Отцепившись от платформы, в автобус забрался терракотер. Он быстро распределил всех по местам и вернулся, чтобы загнать оставшихся. Вскоре все места были заняты. Рядом с Сигурдом опустилась старая женщина и почти тут же задремала. Продолжая разыгрывать ненормального, Сигурд стал таращиться в окно.
Пустота на месте крестообразного сооружения выла на неземном, безмолвном языке о небывалой мощи терракотеров, о странной судьбе «тупых», о неясном будущем взбунтовавшегося бигема…
6
Гладкая серая полоса, по которой катится автобус, пролегает по узкой лесистой долине между холмов, огибая их, порой взбираясь вверх и снова спускаясь вниз. На поворотах полосу ограничивают ряды столбцов. Через несколько миль от поселка терракотеров вдоль полосы среди высоких елей и сосен начинают попадаться прямоугольные щиты с яркими изображениями женских лиц и фигур и неизвестных предметов. Когда холмы заканчиваются, автобус выезжает к месту, где полосу пересекает другая, вдвое шире. Автобус сворачивает влево и движется на северо-запад. В маленькое зеркальце отражается приветливое лицо водителя. На водителе синяя одежда – точь-в-точь такая же, как и на том, первом. Возможно, албианка все-таки обманулась насчет того, что водитель терракотер: хоть оба они и похожи, как братья, да только больно уж этот тип на обычного парня смахивает. Пожалуй, водитель единственное существо, которое может контролировать в автобусе рабов. Стало быть, снова есть свобода выбора. Вряд ли стоит особого труда прикончить парня в синей одежде. Скажем, это можно сделать на одном из поворотов, когда автобус будет ехать медленнее. Затем, разбив окно, можно выскочить наружу.

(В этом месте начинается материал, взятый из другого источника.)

-- ==== Sys2Proof/Tests/Slice0.lean ====
section
/-! SUPPORT. Tests: ill-formed commands that the check refuses, worked examples of the spec, and for every statement a small
state and operands that meet its hypotheses. -/
set_option Elab.async false

namespace Sys2Proof.Tests
open Machine

/-! ## Small states -/

/-- A running hub with station 0 active. -/
def blk : Block := { Block.reset with
  pwr := { Pwr.reset with boot := .hubReady, hubOn := true }
  stations := [(0, { Station.reset with power := .active })] }

/-- The state with a block, after a reset of the rest. -/
def stt (b : Block) : State := { State.reset with b := b }

def entry0 : Entry :=
  { idx := 5, va := 0x1000, len := 64, cmode := false, irq := false, tsig := false, scope := 0, tally := 0, tadd := 0,
    arg := 0x40, xl := [⟨0, 2 ^ 40, 0, false⟩] }

/-- A strand that runs entry0 at the first unit of its range, with one unit in its buffer. -/
def strand0 (w0 w1 : Nat) : Strand := { Strand.reset with
  st := .run, entry := some entry0, pc := 0x1000, arg := 0x40, lines := [(0x1000, BitVec.ofNat 1024 (w0 + w1 * 2 ^ 64))] }

def prog (w0 w1 : Nat) : Block := { blk with strands := [(0, strand0 w0 w1)] }

/-- The same with open loops, which end at the unit itself, and a value in X0. -/
def progL (w0 w1 : Nat) (loops : List Loop) (x0 : Option DWord) : Block :=
  { blk with strands := [(0, { strand0 w0 w1 with loops := loops, x := x0 :: List.replicate 7 none })] }

def loop0 : Loop := { i := 0, count := 3, body := 0x1010, endl := 0x1000 }

/-- The sequencer takes the next unit of station 0, an instruction with the opcode given, and more holds of it. -/
def ready (b : Block) (op : Nat) (more : MUnit → Bool) : Bool :=
  match nextUnit b 0 with
  | some (c, u) => takes b 0 op c u && more u
  | none => false

/-! ## Mover programs -/

theorem test_nop_ready : ready (prog 0x01 0) 0x01 (fun _ => true) = true := by decide +kernel
theorem test_halt_ready : ready (prog 0x02 0) 0x02 (fun _ => true) = true := by decide +kernel
/-- A JUMP by the largest pop that is taken, and one that tests X0 = 0 against 7 and is not. -/
theorem test_jump_ready :
    ready (progL (0x03 + 8 * 2 ^ 16 + 2 ^ 32) 0 (List.replicate 8 loop0) none) 0x03 (fun u =>
      decide (sgn 32 (bits u.w0 63 32) ≠ 0) && decide (bits u.w0 19 16 = 8) && decide (8 ≤ u.s.loops.length) &&
      decide (bits u.w0 9 8 = 0) && decide ((u.e.va : Int) ≤ u.s.pc + 16 * 1) && decide (u.s.pc + 16 < u.e.va + 16 * u.e.len)) = true ∧
    ready (progL (0x03 + 1 * 2 ^ 8 + 2 ^ 32) 0 [] (some 7)) 0x03 (fun u =>
      decide (bits u.w0 9 8 = 1) && decide (u.s.x.getD (bits u.w0 12 10) none = some 7) &&
      decide (sgn 32 (bits u.w0 63 32) ≠ 0)) = true := by decide +kernel
/-- Loops of 0, of the argument's and of an extent register's iterations. -/
theorem test_loop_ready :
    ready (prog (0x04 + 2 ^ 24) 0) 0x04 (fun u => decide (bits u.w0 9 8 = 0 ∧ u.w1 = 0 ∧ bits u.w0 47 24 ≠ 0 ∧
      u.s.loops.length < 8 ∧ u.e.va ≤ u.s.pc + 16 ∧ u.s.pc + 16 < u.e.va + 16 * u.e.len)) = true ∧
    ready (prog (0x04 + 2 ^ 8 + 63 * 2 ^ 24) 0) 0x04 (fun u => decide (bits u.w0 9 8 = 1 ∧ u.s.arg.toNat = 64 ∧
      bits u.w0 47 24 = 63 ∧ u.s.pc + 16 * 63 < u.e.va + 16 * u.e.len)) = true ∧
    ready (progL (0x04 + 2 * 2 ^ 8 + 2 ^ 24) 0 [] (some 9)) 0x04 (fun u => decide (bits u.w0 9 8 = 2 ∧
      u.s.x.getD (bits u.w0 12 10) none = some (BitVec.ofNat 64 9))) = true := by decide +kernel
theorem test_endl_ready :
    ready (progL 0x05 0 [loop0] none) 0x05 (fun u => decide (u.w0 / 256 = 0 ∧ u.w1 = 0 ∧ u.s.loops.getLast? = some loop0 ∧
      loop0.endl = u.s.pc ∧ loop0.i + 1 < loop0.count ∧ u.e.va ≤ loop0.body ∧ loop0.body < u.e.va + 16 * u.e.len)) = true ∧
    ready (progL 0x05 0 [{ loop0 with i := 2 }] none) 0x05 (fun u => decide (u.s.loops.getLast? = some { loop0 with i := 2 } ∧
      loop0.endl = u.s.pc ∧ loop0.count ≤ 3)) = true ∧
    (nextUnit (progL (0x05 + 2 ^ 8) 0 [loop0] none) 0).isSome = true ∧
    ready (progL 0x05 0 [] none) 0x05 (fun u => decide (u.s.loops = [])) = true ∧
    ready (progL 0x05 0 [{ loop0 with endl := 0x1010 }] none) 0x05 (fun u => decide (u.s.pc = 0x1000)) = true := by
  decide +kernel
/-- A LOOP of 2^64 − 1 iterations (R89). -/
theorem test_loop_longest : (nextUnit (prog (0x04 + 2 ^ 24) (2 ^ 64 - 1)) 0).any (fun x => decide (opcode x.2.w0 = 4 ∧
    unitIllegal x.2.w0 x.2.w1 = false ∧ bits x.2.w0 9 8 = 0 ∧ x.2.w1 = 2 ^ 64 - 1 ∧ bits x.2.w0 21 16 = 0 ∧ x.2.e.va ≤ x.2.s.pc ∧
    x.2.s.pc + 16 < x.2.e.va + 16 * x.2.e.len)) = true := by decide +kernel
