/-- Set the TIER mask of a lane: bits 32 to 63 (R159). -/
def laneTierMask (lane : Nat) (s : State) : State :=
  resource s [lane] (s.maskMod lane (fun m => { m with tier := bitsFrom 32 }))

/-- Set the STRETCH mask of a lane to bits S to 63 beside those already set (R111, R159). -/
def laneStretchMask (lane sNew : Nat) (s : State) : State :=
  resource s [lane] (s.maskMod lane (fun m => { m with stretch := m.stretch ||| bitsFrom sNew }))

/-! ### Receive routing, R161, R162 -/

def codeKind (c : W16) : Nat := c.toNat / 8192
def codeClient (c : W16) : Nat := c.toNat % 1024

/-- The face-relative transmit slot of the other face whose ACTIVE entry, masked or not, is THROUGH from receive slot
`n` of face `f`. -/
def State.throughOf (s : State) (f n : Nat) : Option Nat :=
  (List.range 512).find? (fun k =>
    let e := s.activeEntry (1 - f) k
    entKind e == 3 && entSource e == n)

/-- Client `c` is active with its drop enabled for face `f`, as applied on that face (R166). -/
def State.dropLive (s : State) (c f : Nat) : Bool :=
  let b := if f = 0 then (s.clientAt c).liveE else (s.clientAt c).liveW
  bitOf b 0 && bitOf b (1 + f)

/-- Destinations of a receive slot, R150. -/
inductive Dest where
  | discard
  | client (c : Nat)
  | through (n : Nat)
  deriving DecidableEq, Repr

/-- The route code at work: a slot at or above the lane's receive S is routed as PARKED (R115, R161). -/
def State.routeCode (s : State) (slot : Nat) : W16 :=
  if s.rxS (laneOfSlot slot) ≤ slot % 64 then 0 else (s.rxSlotAt slot).route

/-- The destination of a receive slot by its route code and the local calendar (R161). -/
def State.dest (s : State) (slot : Nat) : Dest :=
  let code := s.routeCode slot
  let f := slot / 512
  if (s.rxAt (laneOfSlot slot)).st ≠ .locked ∨ ¬ (s.rxSlotAt slot).routed then .discard
  else if codeKind code = 2 ∨ codeKind code = 3 then
    match s.throughOf f (slot % 512) with
    | some n => .through n
    | none => if s.dropLive (codeClient code) f then .client (codeClient code) else .discard
  else .discard

/-- The receive slot has a client identity mismatch (R162). -/
def State.cidMismatch (s : State) (slot : Nat) : Bool :=
  let raw := (s.rxSlotAt slot).route
  let addOrThrough := codeKind raw == 2 || codeKind raw == 3
  let f := slot / 512
  addOrThrough &&
    (decide (s.rxS (laneOfSlot slot) ≤ slot % 64) ||
      match s.throughOf f (slot % 512) with
      | some n =>
        let e := s.activeEntry (1 - f) n
        entExpect e && entClient e != codeClient raw
      | none => !s.dropLive (codeClient raw) f)

/-- The device-wide transmit slot of the other face fed by receive slot `slot`. -/
def State.fedSlot (s : State) (slot : Nat) : Option Nat :=
  (s.throughOf (slot / 512) (slot % 512)).map (512 * (1 - slot / 512) + ·)

/-- Put a slot's receive map into HUNT (R174). -/
def hunt (slot : Nat) (s : State) : State :=
  s.rxSlotMod slot (fun r => { r with sync := false, left := 0, hdr := [], held := [] })

/-- The transmit slot that a receive slot feeds at this moment: its entry in force is THROUGH from it. -/
def State.feeds (s : State) (slot : Nat) : Option Nat := (s.fedSlot slot).filter (fun k => entKind (s.slotEntry k) == 3)

/-- A receive slot stops as a source in mid-frame or between frames (R178). -/
def stopSource (slot : Nat) (s : State) : State :=
  match s.feeds slot with
  | some k => s.txSlotMod k (TxSlot.sourceStop (s.rxSlotAt slot).left)
  | none => s

/-- The store of the THROUGH slot that a receive slot feeds starts again (R177). -/
def startSource (slot : Nat) (s : State) : State :=
  match s.feeds slot with
  | some k => s.txSlotMod k (TxSlot.restart (s.rxSlotAt slot).left)
  | none => s

/-- Evaluate a slot's mismatch: raise CAL_CID_MISMATCH when it sets; a THROUGH slot fed from it is cut, and its store
starts again when the mismatch ends (R162, R177, R178). -/
def evalMismatch (slot : Nat) (s : State) : State :=
  let new := s.cidMismatch slot
  if new = (s.rxSlotAt slot).mismatch then s
  else
    let s1 := (if new then stopSource slot s else startSource slot s).rxSlotMod slot (fun r => { r with mismatch := new })
    if new then raise 0x8503 (leN 2 slot ++ leN 2 (codeClient (s.rxSlotAt slot).route)) s1 else s1

/-- The clients that the table lists as active (R165). -/
def State.activeClients (s : State) : List Nat :=
  (s.client.filter (fun p => cliActive p.2.entry)).map (·.1)

/-- VLAN_ID values that map a client (R225). -/
def vidMaps (v : Nat) : Bool := decide (v ≠ 0) && decide (v ≠ 4095)

/-- Two clients active on the port share a VLAN_ID (R225). -/
def State.vlanClash (s : State) (port : Nat) : Bool :=
  let cs := (s.activeClients.map (fun c => (s.clientAt c).entry)).filter
    (fun e => cliPort e == port)
  (List.range cs.length).any (fun i => (List.range i).any (fun j =>
    cliVid (cs.getD i []) == cliVid (cs.getD j [])))

/-- A receive lane has left LOCKED: the THROUGH frames from its slots are cut, its maps go to HUNT and its slots are no
longer routed (R142, R174, R178, R180). -/
def laneUnlocked (lane : Nat) (s : State) : State :=
  forEach ((List.range 64).map (slotOf lane)) (fun k t =>
    (hunt k (stopSource k t)).rxSlotMod k (fun r => { r with routed := false, nxt2 := none })) s

/-- A receive lane has reached LOCKED: the stores of THROUGH slots fed from it start (R177), and the errored blocks of its
slots are noted from here on (R135). -/
def laneRelocked (lane : Nat) (s : State) : State :=
  forEach ((List.range 64).map (slotOf lane)) (fun k t =>
    (startSource k t).rxSlotMod k (fun r => { r with feErr := false })) s

end Sys2Proof.Machine
end

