-- ==== Sys2Proof/Machine/Flags.lean ====
section
/-! DEFINITION. The status words of the directly mapped registers: every flag and field that a host reads there
(R19, R340 to R342, R363, R371, R373, R385, R395, R397, R429). -/

namespace Sys2Proof.Machine

/-! ### Power, R340 to R342, R363 -/

/-- PWR_STATE, R340. -/
def Pwr.stateWord (p : Pwr) : W32 :=
  fieldAt 16 p.step ||| fieldAt 8 p.target ||| fieldAt 4 p.prev ||| fieldAt 0 p.cur

/-- PWR_CTRL, R341; in OFF it holds its reset value (R343). -/
def Pwr.ctrlWord (p : Pwr) : W32 := flagAt 2 p.fioPin ||| flagAt 1 p.holdEn ||| flagAt 0 p.holdResume

/-- PWR_DOMAIN_ONw, R342. -/
def Pwr.domainWord (p : Pwr) (w : Nat) : W32 := (p.domains >>> (32 * w)).setWidth 32

/-- PWR_WAKE_REC0 to PWR_WAKE_REC7, R363. -/
def WakeRec.word (r : WakeRec) (k : Nat) : W32 :=
  match k with
  | 0 => flagAt 31 r.valid ||| flagAt 30 r.shedReturn ||| flagAt 29 r.slowClk ||| flagAt 28 r.fwReload
      ||| flagAt 27 r.retLost ||| flagAt 26 r.streamLost ||| fieldAt 24 r.origin ||| fieldAt 16 r.reason
      ||| fieldAt 8 r.compare ||| fieldAt 7 r.face ||| fieldAt 0 r.source
  | 1 => r.wakeTime.setWidth 32
  | 2 => (r.wakeTime >>> 32).setWidth 32
  | 3 => r.cycles
  | 4 => fieldAt 16 r.txDefault ||| fieldAt 0 r.laneCold
  | 5 => fieldAt 16 r.loopFail ||| fieldAt 8 r.clientFail ||| fieldAt 0 r.calFail
  | 6 => r.entryTime.setWidth 32
  | 7 => (r.entryTime >>> 32).setWidth 32
  | _ => 0

/-- The 32 bytes of the wake record (R363). -/
def WakeRec.bytes (r : WakeRec) : Bytes := (List.range 8).flatMap (fun k => le32 (r.word k))

/-! ### Neighbour limits, R19 -/

/-- The bits of the tiles of a list of regions: lane l is region l, host quad q region 16 + q. -/
def faceBits (rs : List Nat) : W16 := (rs.filter (fun r => decide (r < 16))).foldl (fun m r => setBit m r true) 0
def quadBits (rs : List Nat) : Byte :=
  (rs.filter (fun r => decide (16 ≤ r) && decide (r < 24))).foldl (fun m r => setBit m (r - 16) true) 0

/-- The regions whose crossing FIFO wanders 3 entries or more. -/
def Skew.wandering (k : Skew) : List Nat := (k.fifo.filter (fun p => decide (3 ≤ p.2))).map (·.1)

/-- The conditions that hold now, field by field: those of the latest evaluation and of the FIFOs as they stand. -/
def Skew.livePhase (k : Skew) : Bool := !k.wandering.isEmpty
def Skew.liveLanes (k : Skew) : W16 := k.pairLanes ||| faceBits k.wandering
def Skew.liveQuads (k : Skew) : Byte := k.pairQuads ||| quadBits k.wandering

/-- Latch what holds now. -/
def Skew.latch (k : Skew) : Skew :=
  { k with
    phase := k.phase || k.livePhase, supply := k.supply || k.liveSupply, temp := k.temp || k.liveTemp
    quads := k.quads ||| k.liveQuads, lanes := k.lanes ||| k.liveLanes }

/-- GCTL_SKEW_STAT, R19. -/
def Skew.word (k : Skew) : W32 :=
  flagAt 31 k.active ||| flagAt 26 k.phase ||| flagAt 25 k.supply ||| flagAt 24 k.temp ||| fieldAt 16 k.quads
    ||| fieldAt 0 k.lanes

/-! ### Global registers, R371, R373, R429 -/

/-- GRADE of GCTL_ID, R373. -/
def gradeCode : BitVec 4 := if Config.gradeC then 2 else 1

/-- GCTL_ID, R373. -/
def gctlId : W32 := 0x6416C200 ||| fieldAt 4 gradeCode

/-- GCTL_STRAP, R373. -/
def Sys.strapWord (y : Sys) : W32 := fieldAt 8 y.boot ||| fieldAt 0 y.addr

/-- The mailbox is initialised: GCTL_BOOT_STAT.MBX_READY (R373, R391). -/
def State.mbxReady (s : State) : Bool := decide (s.mbx.mode ≠ .down)

/-- GCTL_BOOT_STAT, R373; FW_SRC reads 0 while no firmware runs. -/
def State.bootStat (s : State) : W32 :=
  let y := s.sys
  fieldAt 24 y.bootErr ||| (if y.fwRun then fieldAt 20 y.fwSrc else 0) ||| flagAt 8 y.mcpRestart ||| flagAt 5 y.fio
    ||| flagAt 4 y.rsynLock ||| flagAt 3 s.mbxReady ||| flagAt 2 y.fwRun ||| fieldAt 0 y.tier

/-- GCTL_SPI_STAT, R371. -/
def Spi.word (p : Spi) : W32 :=
  fieldAt 16 p.errors ||| flagAt 3 p.opErr ||| flagAt 2 p.lenErr ||| flagAt 1 p.dcrcErr ||| flagAt 0 p.hcrcErr

/-- GCTL_ECC_STAT, R429. -/
def Sys.eccWord (y : Sys) : W32 := fieldAt 16 y.eccCorr ||| flagAt 1 y.eccFatal

/-! ### Interrupts, R397, R343 -/

/-- The device-to-host ring is not empty (R385). -/
def Mbx.d2hAny (m : Mbx) : Bool := m.d2hTail != m.d2hHead

/-- IRQ_STAT, R397: WAKE mirrors the wake record, D2H is a level. -/
def State.irqStat (s : State) : W32 :=
  let q := s.irq
  flagAt 9 s.pwr.wakeRec.valid ||| flagAt 8 q.fatal ||| flagAt 7 q.spi ||| flagAt 6 q.boot ||| flagAt 5 q.cnt
    ||| flagAt 4 q.dma ||| flagAt 3 q.qry ||| flagAt 2 q.h2dSpace ||| flagAt 1 s.mbx.d2hAny

/-- IRQ_MASK, R397. -/
def Irq.maskWord (q : Irq) : W32 := fieldAt 1 q.mask

/-- The device sleeps in HOLD, TOFFEE or OFF (R338, R370). -/
def State.asleep (s : State) : Bool := s.pwr.cur == 0 || s.pwr.cur == 3 || s.pwr.cur == 4

/-- The device asserts IRQ_N: by R397, and in HOLD, TOFFEE and OFF by R343 alone. -/
def State.irqN (s : State) : Bool :=
  if s.sys.inReset then false
  else if s.asleep then s.pwr.wakeRec.valid
  else s.irqStat &&& s.irq.maskWord != 0

/-! ### Mailbox, R385 -/

/-- MBX_STATE.STATE, R385. -/
def MbxMode.code : MbxMode → BitVec 2
  | .down => 0 | .rom => 1 | .fw => 2

/-- MBX_STATE, R385. -/
def Mbx.stateWord (m : Mbx) : W32 :=
  fieldAt 16 m.epoch ||| fieldAt 14 m.mode.code ||| flagAt 13 m.sync ||| flagAt 12 m.exec.isSome

/-- MBX_SEQ, R385. -/
def Mbx.seqWord (m : Mbx) : W32 := fieldAt 16 m.nextHseq ||| fieldAt 0 m.nextDseq

/-! ### Quick queries, R395 -/

/-- QRY_RESn, R395. -/
def Qry.word (q : Qry) : W32 :=
  flagAt 31 q.ready ||| flagAt 30 q.repeat_ ||| flagAt 29 q.bad ||| fieldAt 24 q.seq ||| fieldAt 0 q.value

end Sys2Proof.Machine
end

Ладно, пускай пока тебе будет достаточно того, что ты осознаешь эту свободу.
Время от времени рука машинально нащупывает через ткань жилета рукоять ножа. Проклятье… ты ведешь себя как зверь, которого загнали в ловушку. Кончай дергаться.
Сигурд оглядывается на дремлющих спутников. Да уж, чахлый народец… Чхарь его знает, для какой это грязной работы железяки собираются использовать полоумных рабов.
Пухлый мальчишка вертит головой, глазея то на ярко-зеленую внутреннюю обшивку автобуса, то на разноцветные щиты за окном. Темноволосый парень пытается улечься на сидении; не найдя удобного положения, он растягивается прямо в проходе.
– Ма-лах… – бубнит во сне соседка. – Пу-ту-лух…
Неожиданно она вскрикивает и, дернувшись, просыпается. Медленно поворачивает лицо к Сигурду. От идиотского выражения старухи ему становится тошно до кислого вкуса во рту. Сигурд пихает ее локтем, отворачивается к окну.
Лес редеет, впереди виднеются серо-зеленые луга. В отдалении то там, то здесь торчат столбы, явно рукотворные, а по ним тянутся тонкие нити.
На вершине невысокого холма белеет сооружение. Полоса, огибая пологую низину с поблескивающим водоемом, ведет к тому холму. Чем ближе, тем отчетливее вырисовывается здание с двумя маленькими оконцами – и стоит оно почему-то на столбах. Под зданием возится человеческая фигура в оранжевой одежде. Дорога идет по дуге. Когда автобус подкатывает ближе, Сигурд замечает толстуху. Теперь становится ясно: она прибирает участок. Под столбами – невысокое белое ограждение, оно подпирает густые кустарники. Между домом и дорогой торчит наклонившаяся жердь с красно-белыми полосками.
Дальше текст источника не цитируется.